TDB Java heap space and OutOfMemory errors

Mark Feblowitz Mon, 02 Jun 2014 11:15:25 -0700

Ok - 

It’s another day… after a weekend’s rest. And now I have a few observations and 
many questions:


So, a bit more about what I’m doing (much of it likely naive): 

I create a local ontmodel, create several statements in that model, convert the 
model to a string, wrap it with INSERT DATA { }, then post it to Fuseki using 
an Update Request:

                        UpdateRequest ur = new UpdateRequest();
                        ur.add(payloadContent);
                                UpdateProcessor up = 
UpdateExecutionFactory.createRemote(ur, service);
                                            up.execute();
                                        } catch (Exception e) {
                                                e.printStackTrace();
                                        } finally { 
                                        } 

I have standalone code that sends SPARQL queries to the same  Fuseki server, 
using the usual methods.
 
So, before I go deeper into the questions, it occurs to me that I don’t 
necessarily need to post remotely, and removing that overhead would be an 
obvious improvement . I’m wondering whether my update code could interact 
directly with TDB while also having the content be queriable via Fuseki.
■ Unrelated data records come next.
-- ==== Sys2Proof/Safety.lean ====
section
/-! DEFINITION. The terms in which claims about runs are made: the environment's answers ahead, START, STOP and data bits on
the wire (20_memory.md R77), the bus as a slave follows it and the compliant bus (R64), the polls of the running command (R74), the
control flow of `BusState` (42_transactions.md R173), and the invariant of the machine. -/

namespace Sys2Proof.Machine

/-! ### The environment ahead -/

/-- The environment's answer to the `k`-th micro-operation from here (0 is the coming one). -/
def Block.answerAt (b : Block) (k : Nat) : EnvAnswer :=
  match b.env[k]? with
  | some a => a
  | none => Config.freeAnswer (b.ops + k)

/-- The environment does not hold CLOCK low at any sample of the next `n` micro-operations: no clock stretching. -/
def Block.noStretch (b : Block) (n : Nat) : Prop := ∀ k, k < n → (b.answerAt k).clockLow = false

/-- The environment drives neither line, at the samples of and after each of the next `n` micro-operations: an idle bus. -/
def Block.idleBus (b : Block) (n : Nat) : Prop := ∀ k, k < n → b.answerAt k = ⟨false, false, false, false⟩

/-! ### The wire (R77) -/

/-- Consecutive entries of the line history that are a START condition. -/
def isStartCondition (before after : Levels) : Bool := before == ⟨true, true⟩ && after == ⟨true, false⟩

/-- Consecutive entries that are a STOP condition. -/
def isStopCondition (before after : Levels) : Bool := before == ⟨true, false⟩ && after == ⟨true, true⟩

/-- The data bit of an entry: DATA where CLOCK is 1 and was 0 in the entry before. -/
def dataBit (before after : Levels) : Option Bool :=
  if !before.clock && after.clock then some after.data else none

/-- The data bits of the entries `l` of a line history, the entry before them being `before`. -/
def dataBits (before : Levels) : List Levels → List Bool
  | [] => []
  | a :: l => (dataBit before a).toList ++ dataBits a l

/-! ### Where the running command stands -/

/-- The innermost `transfer` that runs. -/
def BytePos.transfer : BytePos → Option XferPos
  | .b2 x => some x
  | .b4 x => some x
  | .b1 _ => none
  | .b3 => none
  | .b5 _ => none
  | .b6 _ => none

/-- The innermost `transfer` that runs. -/
def Seq.transfer : Seq → Option XferPos
  | .xfer x => some x
  | .sendByte p => p.transfer
  | .send _ (.w2 p) => p.transfer
  | .send _ (.w4 p) => p.transfer
  | .receive _ (.q2 p) => p.transfer
  | .receive _ (.q6 x) => some x
  | .receive _ (.q9 _ x) => some x
  | _ => none

/-- The transfer has seen CLOCK high and its falling strobe is to come (labels X5 and X6). -/
def Seq.awaitsFall (q : Seq) : Bool :=
  match q.transfer with
  | some (.x5 _) => true
  | some (.x6 _) => true
  | _ => false

/-- A `WAITHIGH` step of `transfer`: the line it polls and the label after it (X4). -/
def XferPos.poll : XferPos → Option (Line × XferPos)
  | .x4 c => some (.clock, .x5 c)
  | _ => none

/-- A `WAITHIGH` step of `generateStart` (S2). -/
def StartPos.poll : StartPos → Option (Line × StartPos)
  | .s2 => some (.clock, .s3)
  | _ => none

/-- A `WAITHIGH` step of `generateStop` (P3, P6). -/
def StopPos.poll : StopPos → Option (Line × StopPos)
  | .p3 => some (.clock, .p4)
  | .p6 => some (.data, .p7)
  | _ => none

/-- A `WAITHIGH` step of `sendByte` (inside its transfers). -/
def BytePos.poll : BytePos → Option (Line × BytePos)
  | .b2 x => x.poll.map fun y => (y.1, .b2 y.2)
  | .b4 x => x.poll.map fun y => (y.1, .b4 y.2)
  | _ => none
I 
recall trying that a while ago and noting that direct posts to TDB were not 
available for query until restarting Fuseki. Was that a (repaired) bug or a 
feature?

If I can’t do this, do you know of any projects that have created a server that 
can be run with my application and share the TDB connection?

Assuming that I do stick with remote updates, I have some questions:

First, note that I create a new Update processor for each posted update. I 
don’t see any up.close() so I’m guessing I’m not creating any leakage here. 
Would it be better to create one update processor and reuse it across updates?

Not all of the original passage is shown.